I've always been a big fan of "The Ayatollah of Rock and Rolla" myself, but Lord Humongous probably wouldn't like it if I started using it, so I think I'll just stick with "Dark Lord of the Sith".
"Your Honor, I mean Your Excellency....I mean..Your Wizardry"
-The Scarecrow
I'd have a short list of pronouns
you
them
that person (but then they may object to being classified as persons)
So, Senator Alexander has figured out that the Education Department's Office for Civil Rights is making this shit up on their own. For his next trick, perhaps he could figure out that every other agency in the federal government is expanding their domains by doing the exact same thing?
The Office for Civil Rights expanded their domain by crushing the civil rights of all excessively privileged persons?
You know who else wanted to control language ?
Well, we can't expect Robby to have ever read any of the classics.
The French
Strunk and White?
Doesn't 1:9 seem an unacceptable rate of "nonconsensual penetration or sexual touching by force or incapacitation"?
Or does that number include drunken groping on the dance floor?
I have an idea. Maintain situational awareness. I am sorry if this means getting blackout drunk should be confined to "safe" places with no men around you would not willingly fuck.
Victim blamer.
And besides, that was 1:9 of people who responded to the survey. Which, as the people who put out the survey admitted, was likely somewhat self-selecting in terms of respondents.
I still don't buy the 1 in 9 number.
If that number is correct, any father who sends his daughter into that sort of environment deserves to be dragged out into the street and beaten down with a baseball bat.
*P.S.: I am being entirely serious.
Now I haven't been on campus in quite some time, but isn't casual sex, that is sex outside of a committed relationship, in terms of student priorities, right up there with casual drug and alcohol use? Isn't it part and parcel to "partying"? It sounds to me like a good chunk of these "alarming" statistics may well involve students who, through some level of substance abuse, lost their modesty, inhibitions or otherwise good judgment but never consciousness. Regret is one thing, but turning it into a claim of assault or worse is very much another. I know this won't be a popular point of view with the pc police, but it is and always has been a real phenomenon.

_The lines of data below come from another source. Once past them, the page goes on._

/-- JUNCTION_IMAGE_APPLY: a kept image at crossing 0 of the next turn (R199), in a crossing whose mode R16 allows; one whose crossing 0 begins
RUN or PULSE is kept until R16 allows its write. The engine runs from this crossing. (Log entry 223: DESIGN CHOICE, unsafe) -/
def Hub.jctImageApply (s : Hub) : Hub :=
  match s.jct.image with
  | some (f, img) => if f ≤ s.frame ∧ s.tt.crossing = 0 ∧ jctModes.contains s.now.mode then (s.jctApply img s.frame).jctNote else s
  | none => s

def execJunctionImageApply := lift Hub.jctImageApply

/-- Take an accepted Junction image: at once in IDLE, else at crossing 0 of the next turn. -/
def Hub.jctLoad (s : Hub) (img : List (Nat × Nat)) : Hub :=
  if s.mode = mIDLE then s.jctApply img (s.frame + s.toTurn)
  else { s with jct := { s.jct with image := some (s.frame + s.toTurn, img) } }

/-- Write a checked feature-engine image to its program memory and show it in the FE registers (R503, R186). -/
def Hub.feLoad (s : Hub) (g : Nat) (img : List (Nat × Nat)) (counts : Nat) : Hub :=
  let bs := stagedBytes img 4096
  let s := s.writeMem (feBase g) bs
  ((s.setReg (FE_COUNT g) counts).setReg (FE_PROG_CRC g) (crc32c bs)).setFld (FE_STATE g) 19 16 (bits (imgWord img 0x400) 31 24)

/-- The staging image of an ENGINE number. -/
def Hub.stage (s : Hub) (e : Nat) : Staging := tget (fun _ => {}) s.staging e
def Hub.setStage (s : Hub) (e : Nat) (x : Staging) : Hub := { s with staging := tset (fun _ => {}) s.staging e x }

/-- Bytes put into a staging image. -/
def stagePuts (img : List (Nat × Nat)) (off : Nat) : List Byte → List (Nat × Nat)
  | [] => img
  | b :: bs => stagePuts (tset (fun _ => 0) img off b.toNat) (off + 1) bs

/-- The chunk with LAST: check the image and put it into use. (Log entry 243: DESIGN CHOICE, unsafe) -/
def Hub.loadLast (s : Hub) (e : Nat) (img : List (Nat × Nat)) : Reply × Hub :=
  match if e = 8 then jctCheckImage img else feCheckImage img with
  | .error st => fail st s
  | .ok counts =>
    let crc := crc32c (stagedBytes img 4096)
    guarded [(e < 8 ∧ s.feBusy e, stDENIED),
      (e < 8 ∧ s.modeIn [mRUN, mPULSE] ∧ (s.feState e ≠ 3 ∨ crc ≠ s.reg (FE_PROG_CRC e)), stBAD_MODE)] s fun s =>
    let s := s.setStage e {}
    okay (words [counts, crc]) (if e = 8 then s.jctLoad img else s.feLoad e img counts)

/-- ENGINE_LOAD: one chunk (R503). -/
def engineLoadBody (p : List Byte) (s : Hub) : Reply × Hub :=
  let e := pl p 0 1
  let fl := pl p 1 1
  let off := pl p 2 2
  let data := p.drop 4
  let st := s.stage e
  guarded [(p.length < 4 ∨ p.length % 4 ≠ 0 ∨ p.length > 1024, stBAD_LEN),
    (e = 8 ∧ s.modeIn [mRUN, mPULSE], stBAD_MODE), (e > 8, stBAD_ARG),
    (fl > 1 ∨ off % 4 ≠ 0 ∨ (off ≠ 0 ∧ off ≠ st.next) ∨ off + data.length > 4096, stBAD_ARG)] s fun s =>
  let img := stagePuts (if off = 0 then [] else st.bytes) off data
  if fl = 1 then s.loadLast e img
  else guarded [(e < 8 ∧ s.feBusy e, stDENIED), (e < 8 ∧ s.modeIn [mRUN, mPULSE] ∧ s.feState e ≠ 3, stBAD_MODE)] s fun s =>
    okay [] (s.setStage e { bytes := img, next := off + data.length })

def execEngineLoad (h : Hdr) (p : List Byte) := lift fun s => s.command 0x0601 h p (engineLoadBody p)

/-! ### TRIG commands (R210, R211) -/

/-- The first crossing under a change of R191. -/
def Hub.jctFirstCross (s : Hub) : List Byte :=
  if s.mode = mIDLE then crossPayload 0xFFFF 0xFFFFFFFF
  else let (c, t) := s.crossAt (s.jctFirst - 9); crossPayload c t

def trigSetMapBody (p : List Byte) (s : Hub) : Reply × Hub :=
  let first := pl p 0 2
  let count := pl p 2 2
  guarded [(p.length ≠ 4 + count, stBAD_LEN),
    (count = 0 ∨ count > 256 ∨ first + count > 256 ∨ (List.range count).any (fun i => !mapOk (pl p (4 + i) 1)), stBAD_ARG),
    (¬ s.modeIn jctModes, stBAD_MODE)] s fun s =>
  okay s.jctFirstCross (s.each (List.range count) fun s i =>
    let ch := first + i
    s.setFld (JCT_TMAP (ch / 4)) (8 * (ch % 4) + 7) (8 * (ch % 4)) (pl p (4 + i) 1)).jctChanged

def trigSetScaleBody (p : List Byte) (s : Hub) : Reply × Hub :=
  let sh := pl p 0 1
  let id := pl p 1 1
  guarded [(p.length ≠ 4, stBAD_LEN), (sh > 15 ∨ ¬ plZero p 2 2, stBAD_ARG), (¬ s.modeIn jctModes, stBAD_MODE)] s fun s =>
  okay s.jctFirstCross (s.setReg JCT_CTRL (id * 256 + sh)).jctChanged

def trigGetStatusBody (p : List Byte) (s : Hub) : Reply × Hub :=
  guarded [(p.length ≠ 0, stBAD_LEN)] s fun s =>
  okay (words [s.jctStatus, s.reg JCT_PARAM0, s.reg JCT_PARAM1, s.reg JCT_DEG_COUNT, s.reg JCT_OVF_COUNT, s.reg JCT_PAIR_MISS]) s

def trigCaptureBody (p : List Byte) (s : Hub) : Reply × Hub :=
  guarded [(p.length ≠ 0, stBAD_LEN), (s.mode = mIDLE, stBAD_MODE)] s fun s => (.later 0, s)

def execTrigSetMap (h : Hdr) (p : List Byte) := lift fun s => s.commandChan 0x0701 h p trigSetMapBody
def execTrigSetScale (h : Hdr) (p : List Byte) := lift fun s => s.command 0x0702 h p (trigSetScaleBody p)
def execTrigGetStatus (h : Hdr) (p : List Byte) := lift fun s => s.command 0x0703 h p (trigGetStatusBody p)
def execTrigCapture (h : Hdr) (p : List Byte) := lift fun s => s.command 0x0704 h p (trigCaptureBody p)

/-- JCT_FAULT_CROSSING_READ: the read latches JCT_FAULT_TURN (R209). -/
def execJctFaultCrossingRead := lift fun s => s.latchTurn JCT_FAULT_TURN

end Sys2Proof.Machine
end

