/-- The pair carriage of TX7. -/
def Hub.pairSend (s : Hub) : Hub :=
  if (¬ s.joinSet ∧ s.pr.leaveAt.isNone) ∨ s.laneState 7 ≠ lsACTIVE then { s with tx7 := none }
  else
    let s := Hub.fillPair 30 s.pairSync
    let (bs, first, done, rest) := packItems s.frame (s.lane 7).service 0 108
    let s := s.setLane 7 { s.lane 7 with service := rest }
    let s := { s with
      tx7 := some (s.pairHead (match first with | some o => o / 4 | none => 63) ++ bs ++ List.replicate (108 - bs.length) 0)
      pr := { s.pr with sentXo := s.xo } }
    done.foldl Hub.leftOnPair s

/-- S48 is taken by TX7 and S50 by the Signal Box, which requests a software reset for an entry that it cannot read: boundary blocks and own
hashes by frame. (Log entry 232: DEDUCED, unsafe) -/
def Hub.takeBlocks (s : Hub) : Hub :=
  let frameAt := fun (c t : Nat) => (s.hist.find? fun r => r.crossing == c && r.turn == t).map (·.n)
  let (bs, s) := Hub.takeItems (s.items 48).length s 48 7
  let due := (s.items 50).length
  let (hs, s) := if s.bit FW_STATUS 0 then ([], s) else Hub.takeItems due s 50 0
  let s := if hs.length < due ∧ (s.items 50).isEmpty then s.fwGivesUp else s
  let bs := bs.filterMap fun it => match it with
    | .block c t b => (frameAt c t).map fun n => (n, (List.range 24).map fun i => pl b (4 * i) 4)
    | _ => none
  let hs := hs.filterMap fun it => match it with
    | .block c t b => (frameAt c t).map fun n => (n, if b.isEmpty then none else some (pl b 0 4))
    | _ => none
  let keep := s.pr.hashes.filter fun h => s.follower || decide (s.frame ≤ h.1 + 32)
  { s with pr := { s.pr with blocks := (s.pr.blocks.filter fun b => decide (s.frame ≤ b.1 + 14)) ++ bs, hashes := keep ++ hs } }

/-! ### Joining and leaving (R317, R321) -/

/-- Every group's next ingot is COLD. -/
def Hub.coldAll (s : Hub) : Hub := s.each (List.range 8) fun s g => s.setCodec g { s.codec g with coldNext := true }

/-- A PAIR_LEAVE takes effect at the tick that begins. TX7 sends one more pair carriage, which can hold the forwarded command.
(Log entry 102: DEDUCED, unsafe) -/
def Hub.leaveNow (s : Hub) : Hub :=
  match s.pr.leaveAt with
  | none => s
  | some f =>
    if s.frame + 1 < f then s
    else
      let s := { s.setBit PAIR_CTRL 0 false with pr := { s.pr with revertAt := none, valid := 0, capsOk := false } }
      (((s.setBit PAIR_STATUS 9 false).setPairState 0).showSlaved).coldAll

/-- The last pair carriage has been sent. -/
def Hub.leaveDone (s : Hub) : Hub :=
  match s.pr.leaveAt with
  | none => s
  | some f =>
    if s.frame < f then s
    else { s.setBit PAIR_CTRL 1 false with pr := { s.pr with leaveAt := none, blocks := [], hashes := [] } }

/-- Frame-tick work of the pair, before the lanes send. -/
def Hub.pairTick (s : Hub) : Hub :=
  let s := s.showHealth.takeBlocks
  let s := s.sidRemove 49 fun it => match it with | .block c _ _ => (s.frameOf c 17).isNone | _ => true
  let s := if s.pairState = 3 ∧ s.modesOk then s.showModes false else s
  s.formPair.shadowReport.pairSend.leaveDone

/-! ### PAIR commands (R338, R339) -/

def pairJoinBody (p : List Byte) (s : Hub) : Reply × Hub :=
  let side := pl p 0 1
  guarded [(p.length ≠ 12, stBAD_LEN), (side > 1 ∨ s.fld TT_LAT 5 0 < 24 ∨ ¬ plZero p 1 3, stBAD_ARG), (s.mode ≠ mIDLE, stBAD_MODE),
    (s.joinSet, stBUSY)] s fun s =>
  let s := ((s.setFld PAIR_CTRL 1 0 (2 * side + 1)).setReg PAIR_PARTNER_LO (pl p 4 4)).setReg PAIR_PARTNER_HI (pl p 8 4)
  let s := { s with pr := { s.pr with valid := 0, capsOk := false, hbAt := s.frame, part := none } }.setPairState 1
  let s := (s.trainLane 7).trainLane 9
  okay [] (if s.pr.farMode = mLOADING then s.bootLane else s)

/-- A hub of a joined pair also sends a PAIR_LEAVE of its own sources on to its partner, so that both hubs leave. (Log entry 101: DEDUCED, unsafe) -/
def pairLeaveBody (src : Nat) (p : List Byte) (s : Hub) : Reply × Hub :=
  guarded [(p.length ≠ 0, stBAD_LEN), (¬ s.modeIn [mIDLE, mTEST], stBAD_MODE), (¬ s.joinSet, stDENIED)] s fun s =>
  let (c, t) := s.nextCross
  let s := if s.joined ∧ src ≠ 2 then (s.sendForward 0x0C02 []).2 else s
  okay (crossPayload c t) { s with pr := { s.pr with leaveAt := some (s.frame + 1) } }

def roleAssignBody (p : List Byte) (s : Hub) : Reply × Hub :=
  let role := pl p 0 1
  let epoch := pl p 1 1
  let f := pl p 2 1
  guarded [(p.length ≠ 4, stBAD_LEN), (role > 1 ∨ f > 1 ∨ ¬ plZero p 3 1, stBAD_ARG),
    (¬ newer epoch s.pairEpoch ∨ s.pairState = 0, stDENIED)] s fun s =>
  let s := (s.setFld PAIR_STATUS 31 24 epoch).setBit PAIR_STATUS 13 (f == 1)
  if s.leader = (role == 1) then
    let (c, t) := s.nextCross
    okay (crossPayload c t) s
  else (.later 0, ((s.setRole (role == 1) false).openGap).pairEvent)
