-- ==== Sys2Proof/Machine/Receive.lean ====
section
/-! DEFINITION. A carriage that arrives on RX0, RX1 or RX2: its levels, its checks, and what its payload does (R263-R273, R276, R279,
R290). -/

namespace Sys2Proof.Machine

/-! ### Messages of a service stream (R272) -/

/-- A service message on RX0 or RX2. -/
def Hub.laneMessage (s : Hub) (n : Nat) (m : List Byte) (capture : Option Nat) : Hub :=
  let k := pl m 0 1
  if k = kPadding then s
  else if k = kCommand then s.receiveCommand (if n = 8 then 32 else 33) m
  else if k = kTime then s.timeMessage n m capture
  else if k = kLaneState ∧ m.length = 16 then s.laneStateWhole n (pl m 4 1) (pl m 5 1) (pl m 6 1) (pl m 8 4) (pl m 12 4)
  else s.incSat (LN_CNT2 n) 31 0

/-- A message on an RX lane. -/
def Hub.rxMessage (s : Hub) (n : Nat) (m : List Byte) (capture : Option Nat) : Hub :=
  if n = 9 then s.pairMessage m capture else s.laneMessage n m capture

/-! ### A valid carriage in service (R263, R270, R271) -/

/-- The messages of a SERVICE or a CONTROL carriage, each TYPE a stream of its own (R270). -/
def Hub.serviceCarriage (s : Hub) (n : Nat) (control : Bool) (w0 ptr : Nat) (data : List Byte) (capture : Nat) : Hub :=
  let x := s.lane n
  let (ms, part, began) := if control then streamItems x.ctlPart x.ctlBegan w0 ptr data capture else streamItems x.part x.began w0 ptr data capture
  let s := s.setLane n (if control then { x with ctlPart := part, ctlBegan := began } else { x with part := part, began := began })
  ms.foldl (fun s m => s.rxMessage n m.1 m.2) s

/-- What a valid carriage of an ACTIVE lane does. -/
def Hub.carriageIn (s : Hub) (n : Nat) (c : Car) (capture : Nat) (margin : Int) : Hub :=
  let s := s.noteArrival n capture
  if c.typ = tyPAIR then (if n = 9 then s.pairCarriage c.payload capture margin else s)
  else if c.typ = tySERVICE then s.serviceCarriage n false 0 c.ptr c.payload capture
  else if c.typ = tyCONTROL ∧ n ≠ 9 then
    let s := if c.tm then s.turnMarker n (pl c.payload 0 4) else s
    s.serviceCarriage n true 2 c.ptr (c.payload.drop 8) capture
  else s

/-! ### Lock, loss and CAPS (R269, R276, R277, R279) -/

/-- CAPS of a TRAIN carriage. -/
def Hub.capsCarriage (s : Hub) (n : Nat) (p : List Byte) : Hub :=
  if pl p 0 2 ≠ 0x5043 ∨ pl p 2 1 ≠ 1 then s
  else s.capsReceive n (pl p 3 1) (pl p 4 1) (pl p 5 1) (pl p 6 1) (pl p 8 8)

/-- A valid carriage: counts, runs of CSEQ, and the work of the lane's state. -/
def Hub.validCarriage (s : Hub) (n : Nat) (c : Car) (fixed : Nat) (capture : Nat) (margin : Int) : Hub :=
  let x := s.lane n
  let run := if x.lastSeq = some ((c.cseq + 63) % 64) then x.good + 1 else 1
  let s := s.setLane n { x with lastSeq := some c.cseq, good := min 16 run, bad := 0 }
  let s := s.incWrap (LN_CNT0 n) 31 0
  let s := if fixed = 0 then s else (s.incSat (LN_CNT1 n) 31 0).addSat (LN_CNT3 n) 31 0 fixed
  let st := s.laneState n
  if st = lsSYMLOCK then (if run ≥ 16 then s.enterLane n lsCAPS else s)
  else if st = lsACQUIRE then (if run ≥ 16 then s.enterLane n lsACTIVE else s)
  else if st = lsCAPS then (if c.typ = tyTRAIN then s.capsCarriage n c.payload else s)
  else s.carriageIn n c capture margin

/-- An invalid carriage is discarded whole, the incomplete item with it; the fourth in a row takes an ACTIVE lane out of service. -/
def Hub.invalidCarriage (s : Hub) (n : Nat) : Hub :=
  let s := s.incSat (LN_CNT2 n) 31 0
  let x := s.lane n
  let s := s.setLane n { x with good := 0, bad := x.bad + 1, lastSeq := none, part := none, ctlPart := none }
  let s := if n = 9 then { s with pr := { s.pr with part := none } } else s
  if s.laneState n = lsACTIVE ∧ x.bad + 1 ≥ 4 then s.loseLock n none else s

/-! ### From levels (R266-R268, R275, R290) -/

/-- The bits of 800 levels received on a lane: the precoder is undone when it is on. -/
def Hub.rxBits (s : Hub) (n : Nat) (ys : List Nat) : List Bool :=
  let x := s.lane n
  ofLevels (if x.pre then unprecode x.level ys else ys)

/-- The CONTROL and STATUS words of a training frame; none where its marker is not found. -/
def trainWords (ys : List Nat) : Option (Nat × Nat) :=
  let bit := fun (y : Nat) => decide (y ≥ 2)
  if ys.take 16 ≠ List.replicate 8 3 ++ List.replicate 8 0 then none
  else some (natMsb (((ys.drop 16).take 32).map bit), natMsb (((ys.drop 48).take 32).map bit))

/-- The bits in which two sequences differ. -/
def bitErrors (a b : List Bool) : Nat := ((List.zipWith (· != ·) a b).filter id).length

/-- The bits a receiver compares a carriage of a generated pattern with: its generator runs on from its register, or, from none, takes the
carriage's first bits into the register and runs on from them. -/
def patternRef (p reg : Nat) (bs : List Bool) : List Bool :=
  if reg = 0 then
    let seed := bs.take (if p = 1 then 13 else 31)
    seed ++ (patternBits p (natMsb seed)).1.take (1600 - seed.length)
  else (patternBits p reg).1

/-- The register of a generated pattern after 1600 bits. -/
def patternReg (p : Nat) (bs : List Bool) : Nat := natMsb (bs.drop (1600 - if p = 1 then 13 else 31))

/-- Pattern bit errors counted at a receiver in PATTERN, by comparison with the pattern (R290). The receiver aligns its generator with the
first carriage; whether it aligns again with a later one is a free value, and so is the count of a carriage whose bits are in no place of
the pattern. (Log entry 79: DESIGN CHOICE, safe) -/
def Hub.patternErrors (s : Hub) (n : Nat) (ys : List Nat) : Hub :=
  let p := s.fld (LN_CTRL n) 11 8
  let bs := s.rxBits n ys
  if p = 3 then s.addSat (LN_TEST n) 31 0 (bitErrors bs levelPattern)
  else
    let held := (s.lane n).prbs
    let (w, s) := s.drawWord
    let ref := patternRef p (if held / 2 ^ 31 = p ∧ w % 2 = 0 then held % 2 ^ 31 else 0) bs
    let reg := patternReg p ref
    (s.setLane n { s.lane n with prbs := if reg = 0 then 0 else p * 2 ^ 31 + reg }).addSat (LN_TEST n) 31 0
      (if reg = 0 then w / 2 % 1601 else bitErrors bs ref)

/-- CARRIAGE_RECEIVE: 800 levels arrive on an RX lane, the first symbol `after` (1/256 ns) from the tick that began the present
frame; `margin` is that of R335 in ps. (Log entry 71: DEDUCED, safe) -/
def Hub.carriageReceive (s : Hub) (n levels : Nat) (after margin : Int) : Hub :=
  let st := s.laneState n
  if n < 8 ∨ n > 10 then s
  else
    let ys := unpackLevels levels
    let bs := s.rxBits n ys
    let s := s.setLane n { s.lane n with level := ys.getLast?.getD 0 }
    if st = lsTRAIN then (match trainWords ys with | some (c, t) => s.trainingFrame n c t | none => s)
    else if st = lsPATTERN then s.patternErrors n ys
    else if st = lsSYMLOCK ∨ st = lsCAPS ∨ st = lsACTIVE ∨ st = lsACQUIRE then
      match Car.decode (st = lsSYMLOCK || st = lsACQUIRE) bs with
      | some (c, k) => s.validCarriage n c k (s.captureAt after) margin
      | none => s.invalidCarriage n
    else s

def execCarriageReceive (lane : Fin 11) (levels : BitVec 1600) (after margin : Int) :=
  lift fun s => s.carriageReceive lane.val levels.toNat after margin

end Sys2Proof.Machine
end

Google pay 97$ per hour my last pay check was $8500 working 1o hours a week online. My younger brother friend has been averaging 12k for months now and he works about 22 hours a week. I cant believe how easy it was once I tried it out.
This is wha- I do...... ?????? http://www.buzznews99.com
I like to imagine these feminist rape hysterians as being like the woman from Airplane!, where she freaks out and they shake her and slap her "Calm down miss!"